Most researchers searching for CJC-1295 in Tār soon discover that local retail options are essentially nonexistent. This matters because CJC-1295 quality varies dramatically across the market — from pharmaceutical-grade 99%+ purity to material with significant impurity issues — and the vendor is the entire quality system. The core quality markers for CJC-1295 are HPLC purity ≥98%, molecular identity established via mass spectrometry, and a bacterial endotoxin panel — all documented in a lot-traced Certificate of Analysis. The sections below cover what Tār researchers need to know about sourcing, verifying, and handling CJC-1295 for legitimate research applications.

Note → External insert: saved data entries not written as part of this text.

/-- SORT8 under a legal M: where all lanes take part each half is sorted in place. -/
theorem State.engSort8_sorts {s : State} {e : EngineId} (d a : VReg) {c : VCtl} (h : s.engReady e) (hm : c.m ≠ 3) {n : Nat} (hn : n < 2) :
    let x := s.engOf e.tile e.t
    let on := x.laneOn c.p c.pg
    s.engRuns (.engSort8 e d a c) e noWord fun y => y = { x with v := y.v, pc := x.pc + 1 } ∧
      (∀ (z : VReg) k, k < 16 → ¬ (z = d ∧ on k) → y.lane z k = x.lane z k) ∧
      ((∀ k < 16, on k) → ((List.range 8).map fun k => y.lane d (8 * n + k)).Perm ((List.range 8).map fun k => x.lane a (8 * n + k)) ∧
        ∀ k < 7, laneVal c.m (y.lane d (8 * n + k)) ≤ laneVal c.m (y.lane d (8 * n + k + 1))) := by
  intro x on
  refine State.engRuns_of_engLanes (State.engLanes_putV h rfl (if_neg hm) fun k hk => ?_) fun y hy hlane =>
    ⟨hy, fun z k hk hz => (hlane z k hk).trans (if_neg hz), fun hon => ?_⟩
  · have hk' : k = 8 * (k / 8) + k % 8 := by omega
    rw [hk']
    exact (EngState.sort8_lane x c.m a (by omega) (by omega)).trans_lt (EngState.getD_sortedHalf_lt _ _ _ _ _)
  · have hd : ∀ k < 8, y.lane d (8 * n + k) = (x.sortedHalf c.m a n).getD k 0 := fun k hk => by
      rw [hlane d _ (by omega), if_pos ⟨rfl, hon _ (by omega)⟩]
      exact EngState.sort8_lane _ _ _ hn hk
    constructor
    · rw [List.map_congr_left fun k hk => hd k (List.mem_range.1 hk), EngState.map_getD_sortedHalf]
      exact EngState.sortedHalf_perm _ _ _ _
    · intro k hk
      rw [hd k (by omega), Nat.add_assoc, hd (k + 1) (by omega)]
      exact EngState.sortedHalf_rises _ _ _ _ hk

/-- VCMP with a condition of R254 under a legal M. -/
theorem State.engVcmp_tests {s : State} {e : EngineId} (p : PReg) (a b : VReg) {c : VCtl} (h : s.engReady e) (hm : c.m ≠ 3) (hk : c.k.val % 8 ≤ 5) :
    let x := s.engOf e.tile e.t
    s.engRuns (.engVcmp e p a b c) e noWord fun y => y = { x with p := y.p, pc := x.pc + 1 } ∧ (∀ z : PReg, z ≠ p → y.pred z = x.pred z) ∧
      ∀ k < 16, (y.pred p).testBit k = (x.laneOn c.p c.pg k && laneCond (c.k.val % 8) (laneVal c.m (x.lane a k)) (laneVal c.m (x.lane b k))) := by
  intro x
  let test (k : Nat) : Bool := laneCond (c.k.val % 8) (laneVal c.m (x.lane a k)) (laneVal c.m (x.lane b k))
  refine State.engRuns_updEng (f := fun z => z.setP p (predOf (x.laneOn c.p c.pg) test)) h (r := opVcmp e.tile e.t p a b c) rfl
    (if_neg (by rw [not_or]; exact ⟨hm, by omega⟩)) rfl ⟨rfl, fun z hz => ?_, fun k hk => ?_⟩
  · exact (EngState.pred_setP _ _ _ _).trans (if_neg hz)
  · exact (congrArg (·.testBit k) ((EngState.pred_setP _ p p _).trans (if_pos rfl))).trans (predOf_testBit _ test hk)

How CJC-1295 Works — Mechanisms & Research
The selectivity profile of different GHS compounds is a critical research consideration. GHRP-6 and GHRP-2 produce GH release alongside cortisol and prolactin elevation — a confounding factor in research designs where these hormones are outcome variables. Ipamorelin was specifically developed for greater GH-release selectivity with minimal cortisol and prolactin elevation, making it more suitable for research designs where GH-specific effects need to be isolated. Hexarelin has the strongest GH-releasing potency in the GHRP class but also the most significant cortisol and prolactin effects. For Tār researchers designing GH-axis studies, compound selection based on this selectivity profile should precede protocol finalization.
How to Evaluate CJC-1295 Vendors
Before evaluating any specific vendor, build a clear picture of what a proper COA looks like — so you can tell whether a COA is complete and credible. When reviewing a CJC-1295 COA, verify: the batch number traces to your order, HPLC purity is ≥98%, mass spec identifies the correct molecular weight, and endotoxin levels are at acceptable levels for the intended application. For Tār researchers evaluating vendors with limited track records: a test quantity before committing to research volumes before committing to research quantities is what experienced peptide researchers consistently do. Hold lyophilised CJC-1295 at minus 20 degrees Celsius until ready to use; reconstitute only the amount needed for the near-term protocol and return unused portion to the freezer.
Order CJC-1295 — ships to Tār
COA-verified · International tracking · Research grade
All use of CJC-1295 in Tār or anywhere must be research use only — this compound is not approved for therapeutic human application, and all handling should adhere to research compound handling standards. Lyophilised CJC-1295 should be placed in the freezer at −20°C straight away; do not freeze and thaw reconstituted CJC-1295 multiple times by dividing into single-dose aliquots before freezing. Bacterial endotoxin contamination is the greatest safety hazard specific to research peptides — verify endotoxin testing is documented in your batch COA before any injectable research application. Researchers combining CJC-1295 with other compounds should check the research literature for any reported interactions before running stacked compound experiments.
Frequently Asked Questions
What purity is required for CJC-1295 research?
CJC-1295 should be ≥98% pure by HPLC. The larger molecular weight of CJC-1295 with DAC (approximately 3647 Da) makes mass spectrometry confirmation particularly important, as impurities may not be obvious on HPLC alone.
What is the difference between CJC-1295 with DAC and without DAC?
CJC-1295 with DAC uses a lysine-maleimide conjugate to bind covalently to albumin in the bloodstream, extending half-life to ~6-8 days and creating sustained GH elevation. CJC-1295 without DAC (also called Mod GRF 1-29) has a half-life of ~30 minutes and produces acute GH pulses. They produce different GH secretion patterns and have different applications in research.
What is CJC-1295?
CJC-1295 is a synthetic GHRH (Growth Hormone Releasing Hormone) analogue. The version with DAC (Drug Affinity Complex) has an extended half-life of approximately 6-8 days due to albumin binding. Without DAC, CJC-1295 has a much shorter half-life similar to native GHRH. Both versions stimulate pulsatile GH release via the GHRH receptor.